====== Material provided ======

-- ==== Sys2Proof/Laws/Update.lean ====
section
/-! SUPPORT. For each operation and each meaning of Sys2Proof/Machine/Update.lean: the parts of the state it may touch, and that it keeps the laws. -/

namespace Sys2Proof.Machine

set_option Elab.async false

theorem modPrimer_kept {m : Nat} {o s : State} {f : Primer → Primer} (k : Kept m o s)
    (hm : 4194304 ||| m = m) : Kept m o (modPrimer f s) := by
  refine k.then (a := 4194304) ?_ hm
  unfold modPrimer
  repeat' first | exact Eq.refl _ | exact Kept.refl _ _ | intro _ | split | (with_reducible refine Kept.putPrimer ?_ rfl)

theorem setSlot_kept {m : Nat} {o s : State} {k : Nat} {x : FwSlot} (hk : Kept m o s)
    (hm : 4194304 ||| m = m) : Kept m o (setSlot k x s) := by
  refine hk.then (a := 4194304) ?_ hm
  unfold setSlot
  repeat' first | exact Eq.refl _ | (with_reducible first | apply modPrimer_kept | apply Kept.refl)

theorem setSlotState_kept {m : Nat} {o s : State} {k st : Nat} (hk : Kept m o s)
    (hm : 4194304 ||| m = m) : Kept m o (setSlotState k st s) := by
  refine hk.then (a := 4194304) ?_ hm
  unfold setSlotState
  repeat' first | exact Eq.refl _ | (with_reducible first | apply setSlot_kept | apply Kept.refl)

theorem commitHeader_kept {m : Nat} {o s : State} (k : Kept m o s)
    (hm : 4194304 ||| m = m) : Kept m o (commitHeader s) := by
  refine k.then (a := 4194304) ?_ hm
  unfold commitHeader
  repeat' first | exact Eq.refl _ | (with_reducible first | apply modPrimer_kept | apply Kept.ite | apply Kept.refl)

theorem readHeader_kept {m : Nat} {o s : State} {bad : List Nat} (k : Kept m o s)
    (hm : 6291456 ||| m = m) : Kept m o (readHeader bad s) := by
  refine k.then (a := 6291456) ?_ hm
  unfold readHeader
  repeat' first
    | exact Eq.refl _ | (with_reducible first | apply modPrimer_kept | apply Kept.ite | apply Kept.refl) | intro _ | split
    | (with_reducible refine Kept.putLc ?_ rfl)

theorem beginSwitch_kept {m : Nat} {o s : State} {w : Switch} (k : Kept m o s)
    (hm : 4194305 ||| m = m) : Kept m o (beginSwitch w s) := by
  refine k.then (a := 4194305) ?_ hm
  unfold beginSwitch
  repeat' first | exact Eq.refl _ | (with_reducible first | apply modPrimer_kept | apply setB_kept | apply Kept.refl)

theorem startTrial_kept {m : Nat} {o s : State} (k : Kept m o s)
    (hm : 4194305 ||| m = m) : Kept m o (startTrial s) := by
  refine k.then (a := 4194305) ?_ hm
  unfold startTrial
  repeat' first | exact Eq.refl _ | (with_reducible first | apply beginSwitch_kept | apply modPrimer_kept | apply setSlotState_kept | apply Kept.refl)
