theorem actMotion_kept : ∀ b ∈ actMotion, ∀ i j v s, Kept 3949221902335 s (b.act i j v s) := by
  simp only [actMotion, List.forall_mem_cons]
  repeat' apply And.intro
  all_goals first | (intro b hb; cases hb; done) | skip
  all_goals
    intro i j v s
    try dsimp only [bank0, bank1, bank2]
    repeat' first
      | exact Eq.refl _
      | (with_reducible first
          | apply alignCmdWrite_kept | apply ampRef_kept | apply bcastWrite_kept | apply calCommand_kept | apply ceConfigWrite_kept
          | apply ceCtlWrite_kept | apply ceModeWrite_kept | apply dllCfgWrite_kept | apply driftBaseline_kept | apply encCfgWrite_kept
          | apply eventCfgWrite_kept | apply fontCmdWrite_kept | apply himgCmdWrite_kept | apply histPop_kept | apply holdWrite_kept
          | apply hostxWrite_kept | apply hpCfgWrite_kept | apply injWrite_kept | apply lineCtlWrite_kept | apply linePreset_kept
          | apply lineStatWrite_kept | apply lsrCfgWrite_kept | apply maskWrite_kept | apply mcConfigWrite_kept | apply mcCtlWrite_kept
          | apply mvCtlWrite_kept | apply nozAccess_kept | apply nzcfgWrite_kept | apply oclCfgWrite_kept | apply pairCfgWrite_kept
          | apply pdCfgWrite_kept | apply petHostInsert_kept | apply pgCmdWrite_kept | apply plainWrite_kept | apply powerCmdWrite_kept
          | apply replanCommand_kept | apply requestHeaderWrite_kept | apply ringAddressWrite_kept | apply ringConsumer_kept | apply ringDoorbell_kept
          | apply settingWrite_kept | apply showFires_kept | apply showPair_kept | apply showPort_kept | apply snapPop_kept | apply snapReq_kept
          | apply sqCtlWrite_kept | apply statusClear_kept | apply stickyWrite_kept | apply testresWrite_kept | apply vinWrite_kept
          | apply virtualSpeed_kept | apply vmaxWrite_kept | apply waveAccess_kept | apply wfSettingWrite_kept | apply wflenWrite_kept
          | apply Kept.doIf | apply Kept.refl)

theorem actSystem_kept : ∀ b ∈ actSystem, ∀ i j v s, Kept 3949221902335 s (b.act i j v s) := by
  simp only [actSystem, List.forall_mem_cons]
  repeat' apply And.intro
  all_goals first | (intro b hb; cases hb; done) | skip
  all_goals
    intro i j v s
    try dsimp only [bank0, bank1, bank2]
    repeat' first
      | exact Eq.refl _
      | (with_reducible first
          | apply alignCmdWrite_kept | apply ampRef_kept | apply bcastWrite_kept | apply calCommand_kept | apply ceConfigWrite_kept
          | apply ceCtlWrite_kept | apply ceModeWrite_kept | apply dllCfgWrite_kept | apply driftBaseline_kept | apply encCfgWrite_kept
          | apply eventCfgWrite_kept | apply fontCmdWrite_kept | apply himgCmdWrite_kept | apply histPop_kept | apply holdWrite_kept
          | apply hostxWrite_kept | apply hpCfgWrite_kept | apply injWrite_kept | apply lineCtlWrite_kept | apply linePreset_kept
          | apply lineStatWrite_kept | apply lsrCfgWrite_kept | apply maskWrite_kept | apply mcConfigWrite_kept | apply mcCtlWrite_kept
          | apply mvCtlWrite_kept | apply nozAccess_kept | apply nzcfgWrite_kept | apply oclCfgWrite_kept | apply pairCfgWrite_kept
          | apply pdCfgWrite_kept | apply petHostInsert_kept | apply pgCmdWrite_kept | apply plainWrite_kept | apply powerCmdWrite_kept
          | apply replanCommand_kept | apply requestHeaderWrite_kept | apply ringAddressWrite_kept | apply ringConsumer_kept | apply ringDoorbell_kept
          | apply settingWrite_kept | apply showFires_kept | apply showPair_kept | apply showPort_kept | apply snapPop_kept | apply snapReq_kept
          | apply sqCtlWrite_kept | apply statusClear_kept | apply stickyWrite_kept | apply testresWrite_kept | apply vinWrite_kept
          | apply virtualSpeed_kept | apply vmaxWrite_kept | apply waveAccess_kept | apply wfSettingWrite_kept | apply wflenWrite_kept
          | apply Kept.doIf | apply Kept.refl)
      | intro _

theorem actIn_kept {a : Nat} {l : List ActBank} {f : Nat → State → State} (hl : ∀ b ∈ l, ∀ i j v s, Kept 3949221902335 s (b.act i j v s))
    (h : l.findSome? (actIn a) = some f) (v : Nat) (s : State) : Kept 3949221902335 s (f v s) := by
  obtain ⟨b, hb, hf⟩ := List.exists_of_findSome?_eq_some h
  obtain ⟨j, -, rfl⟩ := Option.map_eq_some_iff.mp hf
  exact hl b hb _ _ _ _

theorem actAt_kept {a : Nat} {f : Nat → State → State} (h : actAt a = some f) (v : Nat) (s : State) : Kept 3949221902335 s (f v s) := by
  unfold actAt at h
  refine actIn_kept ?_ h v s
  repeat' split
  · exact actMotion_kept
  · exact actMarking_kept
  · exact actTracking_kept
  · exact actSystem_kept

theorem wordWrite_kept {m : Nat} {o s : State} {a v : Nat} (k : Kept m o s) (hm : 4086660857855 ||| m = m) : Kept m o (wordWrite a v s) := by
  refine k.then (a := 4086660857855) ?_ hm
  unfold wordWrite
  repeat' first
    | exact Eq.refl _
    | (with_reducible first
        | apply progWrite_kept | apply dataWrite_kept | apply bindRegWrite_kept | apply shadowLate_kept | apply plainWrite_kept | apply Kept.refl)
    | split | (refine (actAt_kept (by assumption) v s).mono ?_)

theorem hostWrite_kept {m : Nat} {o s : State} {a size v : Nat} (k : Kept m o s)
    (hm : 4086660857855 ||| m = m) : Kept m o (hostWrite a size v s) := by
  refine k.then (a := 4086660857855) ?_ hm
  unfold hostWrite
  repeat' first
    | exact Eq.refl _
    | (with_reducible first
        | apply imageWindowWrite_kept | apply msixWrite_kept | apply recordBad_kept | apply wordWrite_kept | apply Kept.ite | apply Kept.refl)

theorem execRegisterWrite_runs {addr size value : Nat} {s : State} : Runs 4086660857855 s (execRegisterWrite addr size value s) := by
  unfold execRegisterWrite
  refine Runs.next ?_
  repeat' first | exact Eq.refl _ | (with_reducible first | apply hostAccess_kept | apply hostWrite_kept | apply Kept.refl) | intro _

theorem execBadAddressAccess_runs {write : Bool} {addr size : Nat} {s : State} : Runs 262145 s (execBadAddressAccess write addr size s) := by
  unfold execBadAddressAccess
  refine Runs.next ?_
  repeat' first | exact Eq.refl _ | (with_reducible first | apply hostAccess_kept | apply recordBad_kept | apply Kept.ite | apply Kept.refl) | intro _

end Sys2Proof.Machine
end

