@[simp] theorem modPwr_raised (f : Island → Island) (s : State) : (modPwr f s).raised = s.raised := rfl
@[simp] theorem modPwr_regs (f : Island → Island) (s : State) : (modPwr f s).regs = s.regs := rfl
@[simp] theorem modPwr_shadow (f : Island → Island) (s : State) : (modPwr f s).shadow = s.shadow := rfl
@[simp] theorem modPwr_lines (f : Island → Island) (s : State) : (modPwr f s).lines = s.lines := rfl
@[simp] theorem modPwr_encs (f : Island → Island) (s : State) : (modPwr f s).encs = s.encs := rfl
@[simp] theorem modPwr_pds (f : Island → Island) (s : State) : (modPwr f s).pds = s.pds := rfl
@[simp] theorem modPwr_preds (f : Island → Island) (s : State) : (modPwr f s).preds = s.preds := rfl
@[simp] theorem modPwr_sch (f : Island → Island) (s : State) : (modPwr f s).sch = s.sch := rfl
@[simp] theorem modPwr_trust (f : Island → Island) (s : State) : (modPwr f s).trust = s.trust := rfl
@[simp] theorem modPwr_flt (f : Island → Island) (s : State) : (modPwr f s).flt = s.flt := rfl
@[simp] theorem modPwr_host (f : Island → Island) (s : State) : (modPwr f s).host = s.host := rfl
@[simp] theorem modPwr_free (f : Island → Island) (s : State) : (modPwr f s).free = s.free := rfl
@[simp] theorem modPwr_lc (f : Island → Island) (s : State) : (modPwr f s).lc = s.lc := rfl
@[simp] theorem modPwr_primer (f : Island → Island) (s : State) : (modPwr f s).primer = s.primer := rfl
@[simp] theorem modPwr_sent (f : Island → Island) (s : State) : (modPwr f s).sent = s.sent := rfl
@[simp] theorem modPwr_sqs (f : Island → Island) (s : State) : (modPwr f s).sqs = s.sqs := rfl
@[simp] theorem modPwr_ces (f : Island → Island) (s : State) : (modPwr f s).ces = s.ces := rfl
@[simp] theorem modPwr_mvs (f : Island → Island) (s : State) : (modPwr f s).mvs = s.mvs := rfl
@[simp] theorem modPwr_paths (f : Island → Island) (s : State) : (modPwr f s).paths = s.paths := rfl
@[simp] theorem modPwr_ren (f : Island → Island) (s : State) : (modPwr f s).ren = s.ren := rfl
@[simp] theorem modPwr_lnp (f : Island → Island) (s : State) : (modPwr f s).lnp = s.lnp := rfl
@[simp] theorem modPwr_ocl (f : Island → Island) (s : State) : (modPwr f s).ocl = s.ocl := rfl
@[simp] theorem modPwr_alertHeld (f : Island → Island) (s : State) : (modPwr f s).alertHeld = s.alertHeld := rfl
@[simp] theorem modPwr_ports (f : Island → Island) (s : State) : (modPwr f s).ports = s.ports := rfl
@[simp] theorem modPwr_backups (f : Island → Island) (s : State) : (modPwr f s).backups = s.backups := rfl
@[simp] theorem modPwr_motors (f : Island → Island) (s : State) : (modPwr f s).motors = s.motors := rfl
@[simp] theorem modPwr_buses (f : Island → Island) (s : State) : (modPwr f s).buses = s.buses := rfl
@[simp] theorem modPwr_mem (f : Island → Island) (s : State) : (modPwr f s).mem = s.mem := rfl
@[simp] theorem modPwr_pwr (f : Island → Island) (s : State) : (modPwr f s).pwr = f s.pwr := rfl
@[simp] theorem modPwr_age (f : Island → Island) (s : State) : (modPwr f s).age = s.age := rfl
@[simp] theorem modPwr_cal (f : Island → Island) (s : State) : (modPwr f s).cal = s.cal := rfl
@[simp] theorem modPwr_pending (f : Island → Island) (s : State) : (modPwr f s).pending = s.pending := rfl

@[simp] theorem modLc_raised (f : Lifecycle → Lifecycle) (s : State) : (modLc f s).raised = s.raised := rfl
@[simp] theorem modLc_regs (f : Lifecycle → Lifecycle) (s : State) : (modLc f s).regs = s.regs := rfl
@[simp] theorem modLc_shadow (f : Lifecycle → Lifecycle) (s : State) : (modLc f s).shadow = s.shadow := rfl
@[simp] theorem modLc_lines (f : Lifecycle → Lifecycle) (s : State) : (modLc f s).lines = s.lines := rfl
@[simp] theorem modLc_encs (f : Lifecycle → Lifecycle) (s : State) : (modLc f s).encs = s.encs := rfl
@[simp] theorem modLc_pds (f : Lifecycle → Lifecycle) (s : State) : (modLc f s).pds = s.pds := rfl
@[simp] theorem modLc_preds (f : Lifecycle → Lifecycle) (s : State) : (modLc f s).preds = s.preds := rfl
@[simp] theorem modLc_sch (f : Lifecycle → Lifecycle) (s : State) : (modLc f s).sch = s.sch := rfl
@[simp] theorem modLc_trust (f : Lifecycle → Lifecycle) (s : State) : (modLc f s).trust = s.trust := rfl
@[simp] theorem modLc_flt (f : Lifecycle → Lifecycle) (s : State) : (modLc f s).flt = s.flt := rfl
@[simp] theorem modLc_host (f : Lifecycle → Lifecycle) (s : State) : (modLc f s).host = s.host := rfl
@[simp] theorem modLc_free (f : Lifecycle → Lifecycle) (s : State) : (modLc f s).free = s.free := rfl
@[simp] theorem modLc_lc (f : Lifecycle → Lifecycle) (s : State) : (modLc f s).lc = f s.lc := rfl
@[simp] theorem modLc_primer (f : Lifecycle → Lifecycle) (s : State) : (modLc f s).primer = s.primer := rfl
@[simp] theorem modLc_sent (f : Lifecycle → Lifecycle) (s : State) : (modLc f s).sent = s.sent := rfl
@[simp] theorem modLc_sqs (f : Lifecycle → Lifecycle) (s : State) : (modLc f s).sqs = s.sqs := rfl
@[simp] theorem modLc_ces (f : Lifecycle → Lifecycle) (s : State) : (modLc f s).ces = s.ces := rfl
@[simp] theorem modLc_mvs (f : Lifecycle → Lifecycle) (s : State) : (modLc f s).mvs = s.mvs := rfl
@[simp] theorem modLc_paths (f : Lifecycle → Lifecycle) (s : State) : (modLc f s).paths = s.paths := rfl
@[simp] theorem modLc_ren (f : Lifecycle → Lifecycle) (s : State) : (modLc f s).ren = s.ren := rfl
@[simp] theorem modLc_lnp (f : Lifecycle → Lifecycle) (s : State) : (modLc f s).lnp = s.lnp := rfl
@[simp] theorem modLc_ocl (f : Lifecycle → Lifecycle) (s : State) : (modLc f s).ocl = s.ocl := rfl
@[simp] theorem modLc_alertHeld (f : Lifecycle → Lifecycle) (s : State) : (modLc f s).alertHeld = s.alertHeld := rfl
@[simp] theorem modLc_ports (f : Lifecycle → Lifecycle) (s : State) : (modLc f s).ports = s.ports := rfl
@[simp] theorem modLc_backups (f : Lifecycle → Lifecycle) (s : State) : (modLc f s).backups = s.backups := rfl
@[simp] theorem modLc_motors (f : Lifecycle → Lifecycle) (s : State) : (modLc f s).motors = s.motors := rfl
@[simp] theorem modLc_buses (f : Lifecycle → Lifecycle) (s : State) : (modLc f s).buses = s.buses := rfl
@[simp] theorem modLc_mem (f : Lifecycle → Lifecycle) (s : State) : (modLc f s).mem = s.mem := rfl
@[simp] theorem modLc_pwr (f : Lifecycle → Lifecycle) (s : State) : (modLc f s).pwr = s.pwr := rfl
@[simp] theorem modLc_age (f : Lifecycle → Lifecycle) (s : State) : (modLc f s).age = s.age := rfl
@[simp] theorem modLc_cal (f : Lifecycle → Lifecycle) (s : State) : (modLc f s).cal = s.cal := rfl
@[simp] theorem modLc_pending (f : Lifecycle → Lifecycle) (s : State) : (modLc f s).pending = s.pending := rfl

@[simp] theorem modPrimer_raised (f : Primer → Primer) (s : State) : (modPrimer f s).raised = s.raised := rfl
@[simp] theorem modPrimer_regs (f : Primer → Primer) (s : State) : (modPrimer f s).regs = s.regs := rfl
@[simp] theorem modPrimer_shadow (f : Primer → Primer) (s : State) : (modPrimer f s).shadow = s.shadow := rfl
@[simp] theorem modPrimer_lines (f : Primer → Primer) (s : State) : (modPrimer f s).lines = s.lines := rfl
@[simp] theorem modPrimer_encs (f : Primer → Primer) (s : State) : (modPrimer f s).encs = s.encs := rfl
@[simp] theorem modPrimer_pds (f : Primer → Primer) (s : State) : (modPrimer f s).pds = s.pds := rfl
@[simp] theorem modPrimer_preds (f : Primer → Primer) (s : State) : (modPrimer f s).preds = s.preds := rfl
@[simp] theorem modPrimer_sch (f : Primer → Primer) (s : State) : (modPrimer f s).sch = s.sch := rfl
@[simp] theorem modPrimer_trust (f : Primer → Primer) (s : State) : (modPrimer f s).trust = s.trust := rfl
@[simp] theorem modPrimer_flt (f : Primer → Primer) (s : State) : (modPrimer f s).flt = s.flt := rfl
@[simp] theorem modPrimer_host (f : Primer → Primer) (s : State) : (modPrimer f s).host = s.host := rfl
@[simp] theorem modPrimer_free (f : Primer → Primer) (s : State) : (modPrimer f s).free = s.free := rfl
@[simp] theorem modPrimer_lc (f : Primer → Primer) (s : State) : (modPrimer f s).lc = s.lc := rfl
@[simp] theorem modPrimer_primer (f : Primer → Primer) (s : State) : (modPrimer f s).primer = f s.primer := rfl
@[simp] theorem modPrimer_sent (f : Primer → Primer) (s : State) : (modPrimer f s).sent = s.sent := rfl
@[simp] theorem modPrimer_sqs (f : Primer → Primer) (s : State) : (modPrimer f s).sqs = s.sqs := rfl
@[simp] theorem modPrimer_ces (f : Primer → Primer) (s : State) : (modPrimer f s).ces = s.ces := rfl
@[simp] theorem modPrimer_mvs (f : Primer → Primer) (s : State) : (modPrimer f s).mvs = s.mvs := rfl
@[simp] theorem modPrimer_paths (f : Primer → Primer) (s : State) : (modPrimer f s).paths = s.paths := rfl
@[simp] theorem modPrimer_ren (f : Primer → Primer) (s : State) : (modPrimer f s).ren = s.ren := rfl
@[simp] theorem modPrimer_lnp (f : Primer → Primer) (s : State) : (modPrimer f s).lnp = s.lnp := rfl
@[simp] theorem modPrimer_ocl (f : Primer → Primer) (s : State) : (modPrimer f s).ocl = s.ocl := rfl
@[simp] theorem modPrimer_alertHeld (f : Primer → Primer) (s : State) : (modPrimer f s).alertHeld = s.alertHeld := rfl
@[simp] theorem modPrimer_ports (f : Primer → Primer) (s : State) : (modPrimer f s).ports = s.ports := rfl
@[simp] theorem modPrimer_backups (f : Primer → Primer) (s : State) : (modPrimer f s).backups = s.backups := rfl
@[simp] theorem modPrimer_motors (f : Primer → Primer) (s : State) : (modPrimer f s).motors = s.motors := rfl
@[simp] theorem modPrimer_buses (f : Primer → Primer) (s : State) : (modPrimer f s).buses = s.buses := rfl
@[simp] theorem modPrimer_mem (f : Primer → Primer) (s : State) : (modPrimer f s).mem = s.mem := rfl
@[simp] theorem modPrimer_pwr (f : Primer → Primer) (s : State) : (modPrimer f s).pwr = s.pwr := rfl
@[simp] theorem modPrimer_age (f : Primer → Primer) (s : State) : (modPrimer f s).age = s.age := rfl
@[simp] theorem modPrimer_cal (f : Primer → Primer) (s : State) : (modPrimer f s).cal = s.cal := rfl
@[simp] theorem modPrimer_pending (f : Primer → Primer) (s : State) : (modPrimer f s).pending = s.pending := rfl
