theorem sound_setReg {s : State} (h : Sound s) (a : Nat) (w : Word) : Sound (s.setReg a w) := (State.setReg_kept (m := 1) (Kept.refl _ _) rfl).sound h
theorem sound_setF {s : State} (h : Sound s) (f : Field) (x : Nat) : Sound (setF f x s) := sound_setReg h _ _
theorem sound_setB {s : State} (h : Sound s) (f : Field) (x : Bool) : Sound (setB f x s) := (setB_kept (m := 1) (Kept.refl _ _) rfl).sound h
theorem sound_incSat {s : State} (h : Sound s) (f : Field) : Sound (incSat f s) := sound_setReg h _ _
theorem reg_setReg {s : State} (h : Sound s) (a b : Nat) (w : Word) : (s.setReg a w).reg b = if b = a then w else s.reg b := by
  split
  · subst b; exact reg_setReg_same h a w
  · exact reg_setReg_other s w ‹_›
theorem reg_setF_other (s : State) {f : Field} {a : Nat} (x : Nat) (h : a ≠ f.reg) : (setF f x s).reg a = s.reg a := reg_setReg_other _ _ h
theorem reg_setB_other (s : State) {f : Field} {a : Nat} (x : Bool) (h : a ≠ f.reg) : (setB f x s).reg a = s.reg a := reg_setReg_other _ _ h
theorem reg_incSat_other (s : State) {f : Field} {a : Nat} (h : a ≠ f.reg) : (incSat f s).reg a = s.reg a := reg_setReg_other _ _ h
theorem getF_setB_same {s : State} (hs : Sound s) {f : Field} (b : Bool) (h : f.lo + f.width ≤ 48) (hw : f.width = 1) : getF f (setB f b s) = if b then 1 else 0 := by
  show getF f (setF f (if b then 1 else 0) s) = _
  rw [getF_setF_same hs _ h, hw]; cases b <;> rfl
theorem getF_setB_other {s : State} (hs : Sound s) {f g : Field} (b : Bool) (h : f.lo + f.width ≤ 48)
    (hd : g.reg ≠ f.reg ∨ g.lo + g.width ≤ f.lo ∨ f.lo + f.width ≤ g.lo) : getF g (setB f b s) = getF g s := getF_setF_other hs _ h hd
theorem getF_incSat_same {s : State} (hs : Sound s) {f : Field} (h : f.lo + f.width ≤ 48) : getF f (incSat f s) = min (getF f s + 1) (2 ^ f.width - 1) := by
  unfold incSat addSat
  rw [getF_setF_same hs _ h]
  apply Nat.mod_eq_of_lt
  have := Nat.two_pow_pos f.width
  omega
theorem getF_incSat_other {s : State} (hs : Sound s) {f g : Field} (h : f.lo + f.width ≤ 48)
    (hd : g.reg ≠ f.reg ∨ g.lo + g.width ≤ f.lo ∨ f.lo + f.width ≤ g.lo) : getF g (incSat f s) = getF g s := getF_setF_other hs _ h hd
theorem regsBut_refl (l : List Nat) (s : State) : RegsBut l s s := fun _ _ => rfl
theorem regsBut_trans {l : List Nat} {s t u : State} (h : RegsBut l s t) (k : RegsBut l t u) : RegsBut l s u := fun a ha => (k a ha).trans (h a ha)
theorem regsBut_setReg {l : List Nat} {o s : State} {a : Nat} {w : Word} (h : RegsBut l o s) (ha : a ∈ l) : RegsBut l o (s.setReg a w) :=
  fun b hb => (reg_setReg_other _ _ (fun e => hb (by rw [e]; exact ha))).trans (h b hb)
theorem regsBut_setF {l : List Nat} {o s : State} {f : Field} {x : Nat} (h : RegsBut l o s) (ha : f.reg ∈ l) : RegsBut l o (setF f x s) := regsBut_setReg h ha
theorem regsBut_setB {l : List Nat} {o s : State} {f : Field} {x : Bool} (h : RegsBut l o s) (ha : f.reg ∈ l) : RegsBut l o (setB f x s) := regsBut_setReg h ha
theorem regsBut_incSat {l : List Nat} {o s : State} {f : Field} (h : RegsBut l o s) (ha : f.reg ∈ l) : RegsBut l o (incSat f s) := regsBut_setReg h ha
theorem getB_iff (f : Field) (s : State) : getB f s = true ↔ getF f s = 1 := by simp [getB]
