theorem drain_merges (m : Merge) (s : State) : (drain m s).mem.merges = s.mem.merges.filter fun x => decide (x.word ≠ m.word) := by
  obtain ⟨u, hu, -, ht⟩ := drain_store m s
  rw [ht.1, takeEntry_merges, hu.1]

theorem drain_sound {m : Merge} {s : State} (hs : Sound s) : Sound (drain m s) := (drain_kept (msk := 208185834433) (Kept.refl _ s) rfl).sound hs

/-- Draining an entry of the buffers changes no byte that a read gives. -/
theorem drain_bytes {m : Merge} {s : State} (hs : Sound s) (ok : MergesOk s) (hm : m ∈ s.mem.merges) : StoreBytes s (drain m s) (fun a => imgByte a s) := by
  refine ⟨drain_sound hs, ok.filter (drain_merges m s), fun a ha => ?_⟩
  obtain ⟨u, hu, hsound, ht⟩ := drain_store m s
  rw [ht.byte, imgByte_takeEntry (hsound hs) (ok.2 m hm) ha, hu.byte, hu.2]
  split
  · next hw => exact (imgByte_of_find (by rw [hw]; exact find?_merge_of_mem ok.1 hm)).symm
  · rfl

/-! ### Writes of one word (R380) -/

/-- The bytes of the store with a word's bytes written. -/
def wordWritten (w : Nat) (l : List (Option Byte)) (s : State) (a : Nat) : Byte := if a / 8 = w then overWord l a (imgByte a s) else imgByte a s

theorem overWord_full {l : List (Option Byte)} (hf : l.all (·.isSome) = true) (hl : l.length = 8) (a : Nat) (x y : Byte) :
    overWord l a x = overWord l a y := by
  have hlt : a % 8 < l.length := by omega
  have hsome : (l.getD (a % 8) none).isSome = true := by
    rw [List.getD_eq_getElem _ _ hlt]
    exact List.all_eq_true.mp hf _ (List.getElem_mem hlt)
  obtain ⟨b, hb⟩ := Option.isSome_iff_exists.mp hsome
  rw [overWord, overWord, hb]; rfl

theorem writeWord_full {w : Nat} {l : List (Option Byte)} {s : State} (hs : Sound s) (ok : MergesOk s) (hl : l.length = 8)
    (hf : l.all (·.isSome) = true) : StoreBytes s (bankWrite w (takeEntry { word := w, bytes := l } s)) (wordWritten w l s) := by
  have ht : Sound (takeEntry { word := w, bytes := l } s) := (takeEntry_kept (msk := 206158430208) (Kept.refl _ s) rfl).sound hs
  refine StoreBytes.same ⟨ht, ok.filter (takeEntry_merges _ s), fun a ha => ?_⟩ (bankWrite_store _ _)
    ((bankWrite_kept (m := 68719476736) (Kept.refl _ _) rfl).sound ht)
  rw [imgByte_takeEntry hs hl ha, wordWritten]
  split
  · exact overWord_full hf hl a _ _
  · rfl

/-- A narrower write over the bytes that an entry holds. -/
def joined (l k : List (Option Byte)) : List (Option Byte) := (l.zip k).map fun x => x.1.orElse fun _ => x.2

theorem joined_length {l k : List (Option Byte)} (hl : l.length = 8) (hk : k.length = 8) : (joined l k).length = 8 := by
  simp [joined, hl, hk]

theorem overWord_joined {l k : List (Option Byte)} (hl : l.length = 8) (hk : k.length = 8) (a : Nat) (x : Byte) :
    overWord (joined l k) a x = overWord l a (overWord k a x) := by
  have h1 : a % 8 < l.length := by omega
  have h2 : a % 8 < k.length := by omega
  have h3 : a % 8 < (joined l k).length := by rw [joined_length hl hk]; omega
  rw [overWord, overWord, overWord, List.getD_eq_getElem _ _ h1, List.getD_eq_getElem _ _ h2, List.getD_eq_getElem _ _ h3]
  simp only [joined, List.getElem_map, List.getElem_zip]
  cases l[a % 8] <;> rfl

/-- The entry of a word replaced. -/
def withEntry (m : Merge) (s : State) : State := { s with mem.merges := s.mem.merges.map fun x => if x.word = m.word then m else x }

======

Description of the task:
Quote exactly the first line of the data and every line after it through the one holding "refine k.then (a := 6291456) ?_ hm".

Answer to this task:
-- ==== Sys2Proof/Laws/Update.lean ====
section
/-! SUPPORT. For each operation and each meaning of Sys2Proof/Machine/Update.lean: the parts of the state it may touch, and that it keeps the laws. -/

namespace Sys2Proof.Machine

set_option Elab.async false

theorem modPrimer_kept {m : Nat} {o s : State} {f : Primer → Primer} (k : Kept m o s)
    (hm : 4194304 ||| m = m) : Kept m o (modPrimer f s) := by
  refine k.then (a := 4194304) ?_ hm
  unfold modPrimer
  repeat' first | exact Eq.refl _ | exact Kept.refl _ _ | intro _ | split | (with_reducible refine Kept.putPrimer ?_ rfl)

theorem setSlot_kept {m : Nat} {o s : State} {k : Nat} {x : FwSlot} (hk : Kept m o s)
    (hm : 4194304 ||| m = m) : Kept m o (setSlot k x s) := by
  refine hk.then (a := 4194304) ?_ hm
  unfold setSlot
  repeat' first | exact Eq.refl _ | (with_reducible first | apply modPrimer_kept | apply Kept.refl)

theorem setSlotState_kept {m : Nat} {o s : State} {k st : Nat} (hk : Kept m o s)
    (hm : 4194304 ||| m = m) : Kept m o (setSlotState k st s) := by
  refine hk.then (a := 4194304) ?_ hm
  unfold setSlotState
  repeat' first | exact Eq.refl _ | (with_reducible first | apply setSlot_kept | apply Kept.refl)

theorem commitHeader_kept {m : Nat} {o s : State} (k : Kept m o s)
    (hm : 4194304 ||| m = m) : Kept m o (commitHeader s) := by
  refine k.then (a := 4194304) ?_ hm
  unfold commitHeader
  repeat' first | exact Eq.refl _ | (with_reducible first | apply modPrimer_kept | apply Kept.ite | apply Kept.refl)

theorem readHeader_kept {m : Nat} {o s : State} {bad : List Nat} (k : Kept m o s)
    (hm : 6291456 ||| m = m) : Kept m o (readHeader bad s) := by
  refine k.then (a := 6291456) ?_ hm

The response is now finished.